The Liberal Constitutional Party (Partito Liberale Costituzionale, PLC) was a political party in Italy, born to represent the liberal-conservative and anti-Trasformismo wing of the Historical Right. Their members were usually labeled as Constitutionals or Liberal-Conservatives, especially during the leadership of Rudinì and Sonnino.

==History==
Since 1861, the Right's government pursued a policy of balanced budget, maintained with austerity and high taxation. Like the taxations, especially the tax on grains, were unpopular among the rural and middle classes, the Right progressively lost its support. With that, the Right was split into two factions: the "original" Northern liberals, who supported taxation, and "new arrived" Southern conservatives, who opposed the modernization and taxation.
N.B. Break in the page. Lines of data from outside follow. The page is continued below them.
@[simp] theorem State.clearReply_signal (s : State) : (s.clearReply).signal = s.signal := rfl
@[simp] theorem State.clearReply_resetPin (s : State) : (s.clearReply).resetPin = s.resetPin := rfl
@[simp] theorem State.clearReply_time (s : State) : (s.clearReply).time = s.time := rfl
@[simp] theorem State.clearReply_im (s : State) : (s.clearReply).im = s.im := rfl
@[simp] theorem State.clearReply_params (s : State) : (s.clearReply).params = s.params := rfl
@[simp] theorem State.clearReply_mem (s : State) : (s.clearReply).mem = s.mem := rfl
@[simp] theorem State.clearReply_cursor (s : State) : (s.clearReply).cursor = s.cursor := rfl
@[simp] theorem State.clearReply_frame (s : State) : (s.clearReply).frame = s.frame := rfl
@[simp] theorem State.clearReply_entry (s : State) : (s.clearReply).entry = s.entry := rfl
@[simp] theorem State.clearReply_command (s : State) : (s.clearReply).command = s.command := rfl
@[simp] theorem State.clearReply_calls (s : State) : (s.clearReply).calls = s.calls := rfl
@[simp] theorem State.clearReply_trace (s : State) : (s.clearReply).trace = s.trace := rfl
@[simp] theorem State.clearReply_releasedAt (s : State) : (s.clearReply).releasedAt = s.releasedAt := rfl
@[simp] theorem State.clearReply_target (s : State) : (s.clearReply).target = s.target := rfl
@[simp] theorem State.clearReply_timing (s : State) : (s.clearReply).timing = s.timing := rfl
@[simp] theorem State.clearReply_drawn (s : State) : (s.clearReply).drawn = s.drawn := rfl

@[simp] theorem State.clearReply_result (s : State) : s.clearReply.result = none := rfl

@[simp] theorem State.drawOne_signal (s : State) : (s.drawOne).signal = s.signal := by
  unfold State.drawOne; split <;> rfl
@[simp] theorem State.drawOne_resetPin (s : State) : (s.drawOne).resetPin = s.resetPin := by
  unfold State.drawOne; split <;> rfl
@[simp] theorem State.drawOne_time (s : State) : (s.drawOne).time = s.time := by
  unfold State.drawOne; split <;> rfl
@[simp] theorem State.drawOne_im (s : State) : (s.drawOne).im = s.im := by
  unfold State.drawOne; split <;> rfl
@[simp] theorem State.drawOne_params (s : State) : (s.drawOne).params = s.params := by
  unfold State.drawOne; split <;> rfl
@[simp] theorem State.drawOne_mem (s : State) : (s.drawOne).mem = s.mem := by
  unfold State.drawOne; split <;> rfl
@[simp] theorem State.drawOne_cursor (s : State) : (s.drawOne).cursor = s.cursor := by
  unfold State.drawOne; split <;> rfl
@[simp] theorem State.drawOne_frame (s : State) : (s.drawOne).frame = s.frame := by
  unfold State.drawOne; split <;> rfl
@[simp] theorem State.drawOne_entry (s : State) : (s.drawOne).entry = s.entry := by
  unfold State.drawOne; split <;> rfl
@[simp] theorem State.drawOne_command (s : State) : (s.drawOne).command = s.command := by
  unfold State.drawOne; split <;> rfl
@[simp] theorem State.drawOne_result (s : State) : (s.drawOne).result = s.result := by
  unfold State.drawOne; split <;> rfl
@[simp] theorem State.drawOne_calls (s : State) : (s.drawOne).calls = s.calls := by
  unfold State.drawOne; split <;> rfl
@[simp] theorem State.drawOne_trace (s : State) : (s.drawOne).trace = s.trace := by
  unfold State.drawOne; split <;> rfl
@[simp] theorem State.drawOne_releasedAt (s : State) : (s.drawOne).releasedAt = s.releasedAt := by
  unfold State.drawOne; split <;> rfl
@[simp] theorem State.drawOne_target (s : State) : (s.drawOne).target = s.target := by
  unfold State.drawOne; split <;> rfl

@[simp] theorem State.elapse_signal (due : Option Cycle) (s : State) : (s.elapse due).signal = s.signal := by
  simp [State.elapse]
@[simp] theorem State.elapse_resetPin (due : Option Cycle) (s : State) : (s.elapse due).resetPin = s.resetPin := by
  simp [State.elapse]
@[simp] theorem State.elapse_im (due : Option Cycle) (s : State) : (s.elapse due).im = s.im := by
  simp [State.elapse]
@[simp] theorem State.elapse_params (due : Option Cycle) (s : State) : (s.elapse due).params = s.params := by
  simp [State.elapse]
@[simp] theorem State.elapse_mem (due : Option Cycle) (s : State) : (s.elapse due).mem = s.mem := by
  simp [State.elapse]
@[simp] theorem State.elapse_cursor (due : Option Cycle) (s : State) : (s.elapse due).cursor = s.cursor := by
  simp [State.elapse]
@[simp] theorem State.elapse_frame (due : Option Cycle) (s : State) : (s.elapse due).frame = s.frame := by
  simp [State.elapse]
@[simp] theorem State.elapse_entry (due : Option Cycle) (s : State) : (s.elapse due).entry = s.entry := by
  simp [State.elapse]
@[simp] theorem State.elapse_command (due : Option Cycle) (s : State) : (s.elapse due).command = s.command := by
  simp [State.elapse]
@[simp] theorem State.elapse_result (due : Option Cycle) (s : State) : (s.elapse due).result = s.result := by
  simp [State.elapse]
@[simp] theorem State.elapse_calls (due : Option Cycle) (s : State) : (s.elapse due).calls = s.calls := by
  simp [State.elapse]
@[simp] theorem State.elapse_trace (due : Option Cycle) (s : State) : (s.elapse due).trace = s.trace := by
  simp [State.elapse]
@[simp] theorem State.elapse_releasedAt (due : Option Cycle) (s : State) : (s.elapse due).releasedAt = s.releasedAt := by
  simp [State.elapse]
@[simp] theorem State.elapse_target (due : Option Cycle) (s : State) : (s.elapse due).target = s.target := by
  simp [State.elapse]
On 25 March 1876, Prime Minister Marco Minghetti was forced to resign after the so-called "Parliamentary Revolution": the Left, together dissident members from the Right, put the government in minority on the tax on grains' question, who damaged rural economy. Ironically, many Right politicians who sided now with Left were from North. Since this moment, the Right fell in opposition, and Agostino Depretis, leader of the Left, was appointed as new Prime Minister.

After the fall of Minghetti, the Right progressively disbanded. On 8 October 1882, some weeks before the general elections, Depretis proclaim that anyone who will be "transform" into a progressive will be accepted in his government, and surprisingly Minghetti agree with that, causing the merge of the rest of the Right into the Left. After this event, the rest of the anti-compromise Right was called "Liberal Constitutionalist Party", led by formers Finance Minister Quintino Sella and Interior Minister Antonio Starabba, Marquess of Rudinì. The PLC weren't a structured and organized party, but simply a coalition of both Northern and Southern conservatives, like Sidney Sonnino, Luigi Luzzatti and Pasquale Villari, who rejected opportunism and Depretis' protectionist policy.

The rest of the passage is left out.